如何從readlines()讀前四行，我得到一個STDIN從代理到我的腳本：Python讀物前四行從readlines方法（）

GET http://www.yum.com/ HTTP/1.1 
Host: www.yum.com 
User-Agent: Mozilla/5.0 (Windows NT 6.1; WOW64; rv:9.0.1) Gecko/20100101 Firefox/9.0.1 
Accept: text/html,application/xhtml+xml,application/xml;q=0.9,*/*;q=0.8 
Accept-Language: en-gb,en;q=0.5 
Accept-Encoding: gzip, deflate 
Accept-Charset: ISO-8859-1,utf-8;q=0.7,*;q=0.7 
Proxy-Connection: keep-alive

我讀它使用sys.stdin.readlines()並登錄到文件，但我只想將GET和User-Agent行記錄到文件中。

while True: 
    line = sys.stdin.readlines() 
    for l in line: 
     log = open('/tmp/redirect.log', 'a') 
     log.write(l) 
     log.close()

來源

2012-02-01 krisdigitx

每個縮進級別使用4個空格。 – 2012-02-01 11:16:03

爲什麼使用'.readlines（）'？ – 2012-02-01 11:18:17

爲什麼你打開，寫入和關閉每一行讀取的文件？
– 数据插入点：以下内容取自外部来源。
/-- Settles O20: a step idles, resets or performs a transaction, and each of these keeps the invariant. -/
theorem everyStepKeepsTheInvariant : Obligations.EveryStepKeepsTheInvariant := by
  intro s t h hstep
  obtain ⟨-, rfl⟩ | ⟨rest, -, rfl⟩ | ⟨x, rest, -, hx⟩ := step_cases hstep
  · exact h
  · exact (h.consume rest).resetEvent
  · exact (h.consume rest).transact hx

end Sys2Proof.Machine

/-! # `SCRATCH` is hidden (10_state.md R23, 41_generator.md R115)

`State.withScratch` replaces the scratch memory alone, and `AgreeButScratch` relates the outcomes of two states that
differ in it alone: each operation of the machine, run on both, gives outcomes so related. -/

namespace Sys2Proof.Machine

/-- `s` with another scratch memory. -/
def State.withScratch (s : State) (m : Memory Word) : State := { s with scratch := m }

/-- Two outcomes that agree on everything but the scratch memory of the next state. -/
def AgreeButScratch : Outcome → Outcome → Prop
  | .next t, .next t' => t' = { t with scratch := t'.scratch }
  | .refused r, .refused r' => r = r'
  | _, _ => False

namespace AgreeButScratch

theorem next (t : State) (m : Memory Word) : AgreeButScratch (.next t) (.next (t.withScratch m)) := rfl

theorem refused (r : Refusal) : AgreeButScratch (.refused r) (.refused r) := rfl

/-- A test that does not look at the scratch memory takes the same branch in both states. -/
theorem ite {c : Prop} [Decidable c] {a a' b b' : Outcome} (ha : AgreeButScratch a a') (hb : AgreeButScratch b b') :
    AgreeButScratch (if c then a else b) (if c then a' else b') := by
  split
  · exact ha
  · exact hb

variable (s : State) (m : Memory Word)

/-! ## The halt and the fault -/

theorem raiseFault (c : ErrCode) : AgreeButScratch (raiseFault c s) (raiseFault c (s.withScratch m)) :=
  next (s.setFault c) m

theorem whileRunning {body : State → Outcome} (h : AgreeButScratch (body s) (body (s.withScratch m))) :
    AgreeButScratch (whileRunning s body) (whileRunning (s.withScratch m) body) :=
  ite (next s m) h

end AgreeButScratch

/-! ## `GENERATE`: pass 2 reads only what pass 1 wrote -/

/-- The column of a cell of the chunk is one of the `D²` columns. -/
theorem flatten2d_unflatten3d_lt {i d : Nat} (hi : i < d ^ 3) :
    flatten2d (unflatten3d i d).1 (unflatten3d i d).2.2 d < d * d := by
  have hd : 0 < d := Nat.pos_of_ne_zero (by rintro rfl; simp at hi)
  have hx : i % d ^ 2 / d < d := Nat.div_lt_of_lt_mul (by rw [← sq]; exact Nat.mod_lt _ (by positivity))
  have hz : i / d ^ 2 < d := Nat.div_lt_of_lt_mul (by rwa [← pow_succ])
  simp only [flatten2d, unflatten3d]
  nlinarith

/-- After pass 1 the column heights do not depend on what `SCRATCH` held. -/
theorem scratchAt_setScratchBlock_withScratch (s : State) (m : Memory Word) {hs : List Word} {c : Nat}
    (hc : c < hs.length) :
    scratchAt ((s.withScratch m).setScratchBlock hs) c = scratchAt (s.setScratchBlock hs) c := by
  rw [scratchAt_setScratchBlock, scratchAt_setScratchBlock, dif_pos hc, dif_pos hc]

theorem cellAt_setScratchBlock_withScratch (s : State) (m : Memory Word) {hs : List Word} {i d : Nat}
    (hl : hs.length = d * d) (hi : i < d ^ 3) :
    cellAt ((s.withScratch m).setScratchBlock hs) d i = cellAt (s.setScratchBlock hs) d i := by
  have hread := scratchAt_setScratchBlock_withScratch s m (hl ▸ flatten2d_unflatten3d_lt hi)
  simp only [cellAt, hread]
  rfl

/-- The old contents of `SCRATCH` reach nothing but the new contents of `SCRATCH`. -/
theorem generated_withScratch (s : State) (m : Memory Word) :
    generated (s.withScratch m) = (generated s).withScratch (m.writeBlock (columnHeights s s.dim)) := by
  have hcells : (List.range s.cellCount).map
        (cellAt ((s.withScratch m).setScratchBlock (columnHeights s s.dim)) s.dim) =
      (List.range s.cellCount).map (cellAt (s.setScratchBlock (columnHeights s s.dim)) s.dim) :=
    List.map_congr_left fun i hi =>
      cellAt_setScratchBlock_withScratch s m (columnHeights_length s s.dim) (List.mem_range.1 hi)
  exact congrArg (((s.withScratch m).setScratchBlock (columnHeights s s.dim)).setGridBlock ·) hcells

/-! ## Every command and every event -/

namespace AgreeButScratch

variable (s : State) (m : Memory Word)

theorem exec (i : Instr) : AgreeButScratch (exec i s) (exec i (s.withScratch m)) := by
  cases i with
  | config d =>
    simp only [Machine.exec, execConfig]
    refine whileRunning s m ?_
    exact ite (raiseFault s m .badDim) (ite (raiseFault s m .alloc) (next (s.setConfigured d) m))
  | buildTable =>
    simp only [Machine.exec, execBuildTable]
    refine whileRunning s m ?_
    exact ite (raiseFault s m .tableRebuilt) (next (s.setTable (occInitTable s.params)) m)
  | generate =>
    simp only [Machine.exec, execGenerate]
    refine whileRunning s m ?_
    rw [generated_withScratch]
    exact ite (raiseFault s m .badDim) (next (generated s) _)
  | mesh =>
    simp only [Machine.exec, execMesh]
    refine whileRunning s m ?_
    exact ite (raiseFault s m .badDim) (ite (raiseFault s m .tableUnbuilt)
      (ite (raiseFault s.loseResults m .badType) (next (meshed s) m)))

theorem issue (w : Word) : AgreeButScratch (issue w s) (issue w (s.withScratch m)) := by
  simp only [Machine.issue]
  cases decode w with
  | ok i => exact exec s m i
  | error _ => exact whileRunning s m (raiseFault s m .badCmd)

theorem hostWrite (r : Reg) (v : Word) : AgreeButScratch (hostWrite r v s) (hostWrite r v (s.withScratch m)) := by
  cases r with
  | cmd => exact issue s m v
  | _ => exact next _ m

theorem transact (x : Transaction) : AgreeButScratch (transact x s) (transact x (s.withScratch m)) := by
  cases x with
  | writeReg off v =>
    simp only [Machine.transact]
    cases regOfOffset off with
    | none => exact refused _
    | some r => exact hostWrite s m r v
  | readReg off =>
    simp only [Machine.transact]
    cases regOfOffset off with
    | none => exact refused _
    | some r => exact next (s.setReply (.reg (readReg s r))) m
  | writeGrid i t => exact ite (next (s.setGridCell i t) m) (refused _)
  | readGrid i => exact ite (next (s.setReply (.grid (gridAt s i))) m) (refused _)
  | readOcc t => exact ite (next (s.setReply (.occ (occAt s t))) m) (refused _)
  | readFb k => exact ite (next (s.setReply (.fb (fbAt s k))) m) (refused _)

theorem perform (e : HostEvent) : AgreeButScratch (perform e s) (perform e (s.withScratch m)) := by
  cases e with
  | txn x => exact transact s m x
  | reset => exact next (resetEvent s) (resetEvent s).scratch

theorem step : AgreeButScratch (step s) (step (s.withScratch m)) := by
  cases hp : s.pending with
  | nil =>
    rw [step_idle hp, step_idle (s := s.withScratch m) hp]
    exact next s m
  | cons e rest =>
    rw [step_cons hp, step_cons (s := s.withScratch m) hp]
    exact perform (s.consume rest) m e

end AgreeButScratch

/-- Settles O23: the two steps agree but for `SCRATCH`, since every operation does (`AgreeButScratch.step`). -/
theorem scratchContentsAreNeverObserved : Obligations.ScratchContentsAreNeverObserved :=
  AgreeButScratch.step

end Sys2Proof.Machine

/-! # The opcode map read both ways (30_encoding.md R61) -/

namespace Sys2Proof

theorem decode_encode (i : Instr) : decode (encode i) = .ok i := by
  cases i with
  | config d => revert d; decide
  | buildTable | generate | mesh => decide

/-- A command without an operand is read only from a word whose bits 6:4 are 0. -/
theorem withoutOperand_eq_ok {w : Word} {i j : Instr} (h : withoutOperand w i = .ok j) : dselField w = 0 ∧ j = i := by
  unfold withoutOperand at h
  split at h
  · injection h with h
    exact ⟨‹_›, h.symm⟩
  · cases h

/-- A word that decodes to a command has nothing in bits 31:7, and its opcode is the command's. -/
theorem fields_of_decode {w : Word} {i : Instr} (h : decode w = .ok i) :
    zeroField w = 0 ∧
    ((opcodeField w = 1 ∧ i = .config (dselField w)) ∨ (opcodeField w = 2 ∧ dselField w = 0 ∧ i = .buildTable) ∨
      (opcodeField w = 3 ∧ dselField w = 0 ∧ i = .generate) ∨ (opcodeField w = 4 ∧ dselField w = 0 ∧ i = .mesh)) := by
  unfold decode at h
  split at h
  · cases h
  · refine ⟨not_not.1 ‹_›, ?_⟩
    split at h
    · injection h with h
      exact .inl ⟨‹_›, h.symm⟩
    · split at h
      · exact .inr (.inl ⟨‹_›, withoutOperand_eq_ok h⟩)
      · split at h
        · exact .inr (.inr (.inl ⟨‹_›, withoutOperand_eq_ok h⟩))
        · split at h
          · exact .inr (.inr (.inr ⟨‹_›, withoutOperand_eq_ok h⟩))
          · cases h

/-- A word is its three fields (30_encoding.md R60). -/
theorem toNat_eq_fields (w : Word) :
    w.toNat = (zeroField w).toNat * 128 + (dselField w).toNat * 16 + (opcodeField w).toNat := by
  rw [zeroField_toNat, dselField_toNat, opcodeField_toNat]
  omega

/-- No word but its encoding decodes to a command. -/
theorem eq_encode_of_decode {w : Word} {i : Instr} (h : decode w = .ok i) : w = encode i := by
  have hw := toNat_eq_fields w
  obtain ⟨hz, ⟨ho, rfl⟩ | ⟨ho, hd, rfl⟩ | ⟨ho, hd, rfl⟩ | ⟨ho, hd, rfl⟩⟩ := fields_of_decode h
  · apply BitVec.eq_of_toNat_eq
    have := (dselField w).isLt
    rw [hw, hz, ho]
    simp [encode]
    omega
  all_goals
    apply BitVec.eq_of_toNat_eq
    rw [hw, hz, ho, hd]
    rfl

end Sys2Proof

/-! # The host port: what one event from the host does (20_memory.md R41, R42) -/

namespace Sys2Proof.Machine

/-- The register map holds each register at its own offset alone. -/
theorem eq_offsetOf_of_regOfOffset {off : Nat} {r : Reg} (h : regOfOffset off = some r) : off = offsetOf r := by
  unfold regOfOffset at h
  split at h <;> cases h <;> rfl

/-- Every offset of the register map is a multiple of 4 (20_memory.md R41). -/
theorem regOfOffset_unaligned {off : Nat} (h : off % 4 ≠ 0) : regOfOffset off = none := by
  cases hr : regOfOffset off with
  | none => rfl
  | some r =>
    have haligned : offsetOf r % 4 = 0 := by cases r <;> rfl
    exact absurd (eq_offsetOf_of_regOfOffset hr ▸ haligned) h

section

variable {s : State} {rest : List HostEvent}

theorem step_reset (h : s.pending = .reset :: rest) : step s = .next (resetEvent (s.consume rest)) := step_cons h

theorem step_command {w : Word} {i : Instr} (h : s.pending = .txn (.writeReg 0x00 w) :: rest) (hd : decode w = .ok i) :
    step s = exec i (s.consume rest) := by
  rw [step_cons h]
  simp only [perform, transact, regOfOffset, hostWrite, issue, hd]

theorem step_writeReg {r : Reg} {v : Word} (hr : r ≠ .cmd) (h : s.pending = .txn (.writeReg (offsetOf r) v) :: rest) :
    step s = .next (writeReg (s.consume rest) v r) := by
  rw [step_cons h]
  simp only [perform, transact, regOfOffset_offsetOf]
  cases r with
  | cmd => exact absurd rfl hr
  | _ => rfl

theorem step_readReg {r : Reg} (h : s.pending = .txn (.readReg (offsetOf r)) :: rest) :
    step s = .next ((s.consume rest).setReply (.reg (readReg (s.consume rest) r))) := by
  rw [step_cons h]
  simp only [perform, transact, regOfOffset_offsetOf]

theorem step_unaligned {off : Nat} {v : Word} (hoff : off % 4 ≠ 0)
    (h : s.pending = .txn (.writeReg off v) :: rest ∨ s.pending = .txn (.readReg off) :: rest) :
    step s = .refused .outsideMap := by
  obtain h | h := h <;> rw [step_cons h] <;> simp only [perform, transact, regOfOffset_unaligned hoff]

end

/-- Settles O5: `step_command`, and for `withFetchWord` that decoding inverts encoding. -/
theorem aStepRunsTheDecodedCommand : Obligations.AStepRunsTheDecodedCommand := by
  refine ⟨fun s w rest i h hd => step_command h hd, fun s i => ?_⟩
  have hw : BitVec.ofNat 32 ((encode i).toNat % 2 ^ 32) = encode i := by
    rw [Nat.mod_eq_of_lt (encode i).isLt, BitVec.ofNat_toNat, BitVec.setWidth_eq]
  have hp : (s.withFetchWord 32 (encode i).toNat).pending = .txn (.writeReg 0x00 (encode i)) :: s.pending := by
    simp only [State.withFetchWord, hw]
  exact step_command hp (decode_encode i)

/-- Settles O17: the reset values are those of `State.powerOn`. -/
theorem resetGivesTheResetValues : Obligations.ResetGivesTheResetValues := by
  intro s rest h
  refine ⟨_, step_reset h, ?_⟩
  simp [resetEvent, State.powerOn, occAt, readReg, statusWord, dimWord]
這似乎很愚蠢。 – 2012-02-01 11:18:27

使用with確保良好的日誌關閉。與Python中的任何文件類型對象一樣，您可以迭代sys.stdin，因爲它不需要創建列表，所以速度更快。

with open('/tmp/redirect.log', 'a') as log: 
    while True: #If you need to continuously check for more. 
     for line in sys.stdin: 
      if line.startswith(("GET", "User-Agent")): 
       log.write(line)

以下是一種有效的方法，因爲它不會一次又一次地檢查相同的行，只在有需要的行時進行檢查。考慮到這種情況，可能不需要，但如果你有更多項目需要檢查，還有更多需要排序的東西，那麼值得去做。這也意味着你跟蹤你擁有的部分，不要超出你需要的範圍。如果閱讀是一項昂貴的操作，這可能很有價值。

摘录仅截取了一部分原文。